Some people may think this is a dark and sadistic way to lessen your own personal suffering. They'll claim that you're using somebody else's misery to lessen your own. And maybe their right, but there's more facets to this than just that. When you can envision somebody else's pain, it makes you want to help. You know pain yourself. You know what it's like to hurt and be hurt, you know how angry and helpless it makes you. And there are billions out there who know that pain, who know more pain and who feel even more helpless than you do. And you don't have to go out and fight human trafficking cartels and rescue child sex workers in order to help. It's not necessarily about fighting the evil that exists in this world, but lessening the amount of pain put into it.
"Be kind to those you meet, for everyone is fighting a tough battle."- Plato
Live by this creed.
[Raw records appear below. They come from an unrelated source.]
/-- An epoch-table entry (R181). `holders` and `records` are this device's; `remote` keeps those that other devices have
reported, by device. -/
structure EpochEntry where
  epoch : Nat := 0
  st : EpochRun := .free
  cause : Nat := 0
  holders : Nat := 0
  records : Nat := 0
  step : Nat := 0
  remote : AMap (Nat × Nat) := []
  /-- This device's publisher issued the number. -/
  own : Bool := true
  /-- An IMAGE_LOAD writes it. -/
  image : Bool := false
  /-- Bytes of another device's stream written into the slot here. -/
  written : Nat := 0
deriving DecidableEq, Repr

/-- What writes a DRAFT epoch into the next slots (R185, R187). -/
structure PubWriter where
  image : Bool
  epoch : Nat
  pan : Nat := 0
  station : Nat := 0
  step : Nat := 0
  chunks : Nat := 0
  /-- Die and scoreboard entry that stage 6 holds. -/
  entry : Option (Nat × Nat) := none
  /-- Chunks acknowledged, as target and chunk, and failures counted. -/
  acked : List (Nat × Nat) := []
  fails : List (Nat × Nat) := []
deriving DecidableEq, Repr

/-- A PROVISIONAL epoch that waits for its checks (R188). -/
structure PendCheck where
  epoch : Nat
  step : Nat
  pan : Nat
  station : Nat
  poisoned : Bool := false
  /-- The learner boundary has fallen, and with it the poison flag is known. -/
  boundary : Bool := false
deriving DecidableEq, Repr

/-- A state change of an epoch, as its message carries it (R183). -/
structure EpochChange where
  epoch : Nat
  /-- STATE of R181. -/
  st : Nat
  cause : Nat := 0
  step : Nat := 0
  image : Bool := false
deriving DecidableEq, Repr

/-- A weight set (R178 to R194). -/
structure WSet where
  decl : WsDecl
  job : Nat
  table : AMap EpochEntry := []
  /-- The next number to issue (R179). -/
  next : Nat := 1
  lastConf : Nat := 0
  cause : Nat := 0
  keep : Nat := 0
  /-- Epoch numbers in slots 0 and 1, 0 when none; the BASE region uses slot 0. -/
  slot0 : Nat := 0
  slot1 : Nat := 0
  writer : Option PubWriter := none
  check : Option PendCheck := none
  snaps : Nat := 0
  /-- Changes that wait for those of lower numbers (R183). -/
  changes : List EpochChange := []
deriving DecidableEq, Repr

inductive BlockRun where
  | empty | writing | committed | dead
deriving DecidableEq, Repr

/-- A block-map entry (R212) and the records it holds. -/
structure BlockEntry where
  epoch : Nat := 0
  stepLo : Nat := 0
  block : Nat := 0
  st : BlockRun := .empty
  ws : Nat := 0
  count : Nat := 0
  /-- The block is not stored anywhere (R214). -/
  dropped : Bool := false
deriving DecidableEq, Repr

/-- An index entry (R212). -/
structure IdxEntry where
  wgen : Nat := 0
  flags : Nat := 0
  prio : Nat := 0
  /-- The entry's leaf in the priority tree. -/
  leaf : Int := 0
deriving DecidableEq, Repr

/-- A ring (R210 to R222). -/
structure RingSt where
  decl : RingDecl
  job : Nat
  /-- Keyed by stripe * 2^40 + block slot. -/
  blocks : AMap BlockEntry := []
  /-- Keyed by the record's place in the data region, O_s + i. -/
  index : AMap IdxEntry := []
  /-- Next absolute block number by stripe. -/
  nextK : AMap Nat := []
  /-- The open block of each stripe: k and the step that wrote it. -/
  openK : AMap (Nat × Nat) := []
  committedTotal : Nat := 0
  drawn : Nat := 0
  /-- Staging positions held, keyed by stripe * 2^40 + position: the block k (R214). -/
  staged : AMap Nat := []
  /-- Blocks carried to flash, keyed as blocks. -/
  onFlash : List Nat := []
  /-- Extents of the staging region that have been carried of a held position, keyed as `staged` (R214). -/
  carried : AMap (List Nat) := []
  /-- Records of strided stripes that await completion: stripe, world (R215). -/
  partials : List (Nat × Nat) := []
  /-- Headers of such records of a ring that another device holds, by place. -/
  heads : AMap (List Byte) := []
  /-- The claim of a staging position of a T3 ring that another device holds, by stripe: the block k, and 0 no answer yet,
  1 claimed, 2 still held (R214). -/
  claims : AMap (Nat × Nat) := []
deriving DecidableEq, Repr

/-- A shard copy's manifest entry (R363). -/
structure ShardCopy where
  kind : Nat
  index : Nat
  copy : Nat := 0
  bytes : Nat := 0
  written : Nat := 0
  digest : List Byte := []
  /-- The plaintext, for a shard whose bytes do not all stand in tiers. -/
  form : List Byte := []
deriving DecidableEq, Repr

/-- Bytes of a tier that a shard holds: the shard's number in the job's list, the place, the bytes. -/
structure ShardMem where
  shard : Nat
  space : Nat
  off : Nat
  data : List Byte
deriving DecidableEq, Repr

/-- A cut's part of one pan (R360): the step that follows the recorded one, the current slot with its epoch, the
slice rows, DEV worlds' episode counts, lane positions. -/
structure CutPart where
  pan : Nat
  next : Nat
  epoch : Nat
  slot : Nat
  split : Nat
  worlds : List (Nat × Nat)
  lanes : List (Nat × Nat)
deriving DecidableEq, Repr

/-- A cut of a job on this device (R360 to R363). -/
structure Cut where
  step : Nat
  time : Nat := 0
  seed : U64 := 0
  parts : List CutPart := []
  sets : List (Nat × WSet) := []
  rings : List (Nat × RingSt) := []
  mem : List ShardMem := []
  entries : List ShardCopy := []
  /-- Shards still to acknowledge. -/
  unacked : List Nat := []
  full : Bool := false
  /-- The manifest written with it (R363), which of the two places it has, and which durable checkpoint it is. -/
  manifest : List Byte := []
  place : Nat := 0
  durable : Nat := 0
  /-- The loaded content of the job at the cut, as the CONFIG shard holds it. -/
  config : Content := {}
deriving DecidableEq, Repr

/-- The whistle maps of a group, rebuilt for a new list of devices (R299, R371). -/
structure RingMaps where
  group : Nat
  maps : List (List Nat)
  ringMap : List (Nat × Nat × Nat)
deriving DecidableEq, Repr

/-- What an adopting spare reads: the manifest and roster that answer FIND, CONFIG, the buddy copy's contents,
and whether every digest agreed (R371). -/
structure CutFound where
  manifest : List Byte
  roster : List Nat
  image : Image
  digestsOk : Bool
  cut : Cut
  /-- Weight sets and the highest number of each that a surviving device reports (R180). -/
  newest : List (Nat × Nat) := []
  /-- The whistle maps of the groups with the spare in them (R371). -/
  maps : List RingMaps := []
deriving DecidableEq, Repr

end Sys2Proof.Machine

namespace Sys2Proof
Next time you meet somebody fretting about something that seems inconsequential to you, don't dismiss their feelings. Help them. Lessen their own pain, because chances are, the problems you face look as inconsequential to somebody else as theirs do to you. It's really not a new revelation. Kindness, no matter how small, can be a catalyst of change. Imagine how different things could have been if someone had stood up a couple times for the Columbine shooters, who claimed they did what they did because they were constantly bullied? For anyone who was bullied and thought they had to lash out?
We all have a responsibility to be the best that humanity can be. Not a lot of people believe that, and even more feel like they don't have to be a hero because somebody else will. Others want to be a victim, because of the attention it will bring. Don't be that. Don't be a bystander when you know there's something wrong happening, when someone is suffering. Be a hero. Maybe you won't be celebrated, maybe you won't be considered courageous by others. But chances are the person you helped will.
Just be someone's hero.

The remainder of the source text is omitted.